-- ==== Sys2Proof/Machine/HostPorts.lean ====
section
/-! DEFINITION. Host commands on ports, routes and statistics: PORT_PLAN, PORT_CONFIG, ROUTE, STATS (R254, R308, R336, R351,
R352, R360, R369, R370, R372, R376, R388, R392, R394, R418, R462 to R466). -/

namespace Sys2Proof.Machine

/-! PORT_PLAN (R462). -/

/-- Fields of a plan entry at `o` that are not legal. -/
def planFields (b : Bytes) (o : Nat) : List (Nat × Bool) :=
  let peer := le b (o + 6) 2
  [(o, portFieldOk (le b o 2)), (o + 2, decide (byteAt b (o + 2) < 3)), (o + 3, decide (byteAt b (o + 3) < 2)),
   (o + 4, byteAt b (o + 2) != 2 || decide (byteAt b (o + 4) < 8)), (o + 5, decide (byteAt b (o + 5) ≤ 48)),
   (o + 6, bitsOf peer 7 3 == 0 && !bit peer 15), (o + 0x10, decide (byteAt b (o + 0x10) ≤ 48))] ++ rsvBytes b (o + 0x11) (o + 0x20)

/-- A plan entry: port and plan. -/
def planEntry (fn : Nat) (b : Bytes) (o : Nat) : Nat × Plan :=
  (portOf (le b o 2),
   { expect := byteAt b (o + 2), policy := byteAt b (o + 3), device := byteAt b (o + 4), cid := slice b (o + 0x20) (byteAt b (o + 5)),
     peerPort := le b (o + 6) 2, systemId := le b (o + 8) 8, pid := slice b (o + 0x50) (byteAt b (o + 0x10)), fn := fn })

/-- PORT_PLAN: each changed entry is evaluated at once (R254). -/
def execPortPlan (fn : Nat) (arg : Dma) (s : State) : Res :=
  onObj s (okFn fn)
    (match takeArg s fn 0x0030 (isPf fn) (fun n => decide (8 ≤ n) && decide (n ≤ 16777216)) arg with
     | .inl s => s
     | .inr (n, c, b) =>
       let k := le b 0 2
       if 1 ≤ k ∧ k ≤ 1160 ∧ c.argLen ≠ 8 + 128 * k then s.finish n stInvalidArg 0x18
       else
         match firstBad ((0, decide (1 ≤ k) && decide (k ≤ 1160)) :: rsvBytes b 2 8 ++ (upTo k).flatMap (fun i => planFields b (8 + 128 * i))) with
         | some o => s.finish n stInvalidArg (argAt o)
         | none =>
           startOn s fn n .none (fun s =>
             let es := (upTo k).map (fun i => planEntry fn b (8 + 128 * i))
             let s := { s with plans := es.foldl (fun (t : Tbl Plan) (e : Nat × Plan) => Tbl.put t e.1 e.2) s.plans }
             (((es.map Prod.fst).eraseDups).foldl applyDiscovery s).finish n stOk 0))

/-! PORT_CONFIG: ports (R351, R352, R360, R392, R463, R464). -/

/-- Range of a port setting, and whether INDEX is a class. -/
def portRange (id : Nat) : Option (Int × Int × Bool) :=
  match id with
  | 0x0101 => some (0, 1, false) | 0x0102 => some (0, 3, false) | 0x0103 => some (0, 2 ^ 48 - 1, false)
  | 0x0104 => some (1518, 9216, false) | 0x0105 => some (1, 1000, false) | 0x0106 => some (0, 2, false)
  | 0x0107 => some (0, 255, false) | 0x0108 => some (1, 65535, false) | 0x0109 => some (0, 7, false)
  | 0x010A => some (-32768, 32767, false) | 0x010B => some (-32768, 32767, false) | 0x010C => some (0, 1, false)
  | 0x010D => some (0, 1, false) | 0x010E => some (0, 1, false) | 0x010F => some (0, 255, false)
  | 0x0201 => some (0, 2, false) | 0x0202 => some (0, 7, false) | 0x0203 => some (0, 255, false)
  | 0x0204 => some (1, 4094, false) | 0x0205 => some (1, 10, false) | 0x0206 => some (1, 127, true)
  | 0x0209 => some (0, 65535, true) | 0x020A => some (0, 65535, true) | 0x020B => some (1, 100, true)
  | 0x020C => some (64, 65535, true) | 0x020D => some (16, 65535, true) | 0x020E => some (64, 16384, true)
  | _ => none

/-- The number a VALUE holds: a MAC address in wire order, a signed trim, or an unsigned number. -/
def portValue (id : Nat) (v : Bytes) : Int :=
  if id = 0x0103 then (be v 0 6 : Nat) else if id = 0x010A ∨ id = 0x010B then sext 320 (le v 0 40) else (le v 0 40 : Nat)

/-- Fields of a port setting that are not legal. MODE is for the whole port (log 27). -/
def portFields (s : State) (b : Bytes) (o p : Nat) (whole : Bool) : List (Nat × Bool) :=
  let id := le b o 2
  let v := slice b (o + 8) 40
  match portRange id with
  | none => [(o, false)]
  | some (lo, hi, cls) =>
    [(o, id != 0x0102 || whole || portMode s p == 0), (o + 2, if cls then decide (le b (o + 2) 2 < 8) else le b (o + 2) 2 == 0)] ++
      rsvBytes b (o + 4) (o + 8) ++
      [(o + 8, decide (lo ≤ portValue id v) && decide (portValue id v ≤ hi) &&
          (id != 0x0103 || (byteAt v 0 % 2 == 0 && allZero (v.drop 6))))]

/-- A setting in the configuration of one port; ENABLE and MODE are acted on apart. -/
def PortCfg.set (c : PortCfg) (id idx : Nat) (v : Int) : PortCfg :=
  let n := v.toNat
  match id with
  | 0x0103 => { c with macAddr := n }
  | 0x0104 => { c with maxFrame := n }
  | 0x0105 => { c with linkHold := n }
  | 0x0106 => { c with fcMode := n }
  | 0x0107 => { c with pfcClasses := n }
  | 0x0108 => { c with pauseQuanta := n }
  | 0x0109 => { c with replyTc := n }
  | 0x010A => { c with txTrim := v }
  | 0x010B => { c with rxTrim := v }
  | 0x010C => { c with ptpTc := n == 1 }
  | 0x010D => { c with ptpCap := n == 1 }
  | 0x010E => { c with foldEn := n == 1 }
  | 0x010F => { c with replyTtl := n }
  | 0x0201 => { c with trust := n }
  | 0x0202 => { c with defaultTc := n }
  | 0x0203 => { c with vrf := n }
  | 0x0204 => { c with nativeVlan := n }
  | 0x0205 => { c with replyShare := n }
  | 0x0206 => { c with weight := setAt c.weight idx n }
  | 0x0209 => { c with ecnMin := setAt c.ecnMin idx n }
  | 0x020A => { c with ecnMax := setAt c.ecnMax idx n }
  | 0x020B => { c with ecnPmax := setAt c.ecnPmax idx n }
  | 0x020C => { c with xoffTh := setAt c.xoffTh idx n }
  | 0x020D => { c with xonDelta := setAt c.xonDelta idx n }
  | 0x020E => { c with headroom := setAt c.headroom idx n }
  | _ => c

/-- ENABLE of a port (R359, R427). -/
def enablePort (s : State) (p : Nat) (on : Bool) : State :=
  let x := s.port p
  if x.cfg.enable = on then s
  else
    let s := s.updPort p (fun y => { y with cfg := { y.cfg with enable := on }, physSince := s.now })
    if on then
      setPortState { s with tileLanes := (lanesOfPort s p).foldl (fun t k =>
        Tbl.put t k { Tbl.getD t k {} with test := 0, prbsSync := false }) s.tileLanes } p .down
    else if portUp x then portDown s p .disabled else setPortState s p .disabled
※
The range runs from the line above containing "def execPortPlan (fn" to the line containing "0x0106 => some (0, 2, false)", inclusive. Restate those lines word for word and no others.

def execPortPlan (fn : Nat) (arg : Dma) (s : State) : Res :=
  onObj s (okFn fn)
    (match takeArg s fn 0x0030 (isPf fn) (fun n => decide (8 ≤ n) && decide (n ≤ 16777216)) arg with
     | .inl s => s
     | .inr (n, c, b) =>
       let k := le b 0 2
       if 1 ≤ k ∧ k ≤ 1160 ∧ c.argLen ≠ 8 + 128 * k then s.finish n stInvalidArg 0x18
       else
         match firstBad ((0, decide (1 ≤ k) && decide (k ≤ 1160)) :: rsvBytes b 2 8 ++ (upTo k).flatMap (fun i => planFields b (8 + 128 * i))) with
         | some o => s.finish n stInvalidArg (argAt o)
         | none =>
           startOn s fn n .none (fun s =>
             let es := (upTo k).map (fun i => planEntry fn b (8 + 128 * i))
             let s := { s with plans := es.foldl (fun (t : Tbl Plan) (e : Nat × Plan) => Tbl.put t e.1 e.2) s.plans }
             (((es.map Prod.fst).eraseDups).foldl applyDiscovery s).finish n stOk 0))

/-! PORT_CONFIG: ports (R351, R352, R360, R392, R463, R464). -/

/-- Range of a port setting, and whether INDEX is a class. -/
def portRange (id : Nat) : Option (Int × Int × Bool) :=
  match id with
  | 0x0101 => some (0, 1, false) | 0x0102 => some (0, 3, false) | 0x0103 => some (0, 2 ^ 48 - 1, false)
  | 0x0104 => some (1518, 9216, false) | 0x0105 => some (1, 1000, false) | 0x0106 => some (0, 2, false)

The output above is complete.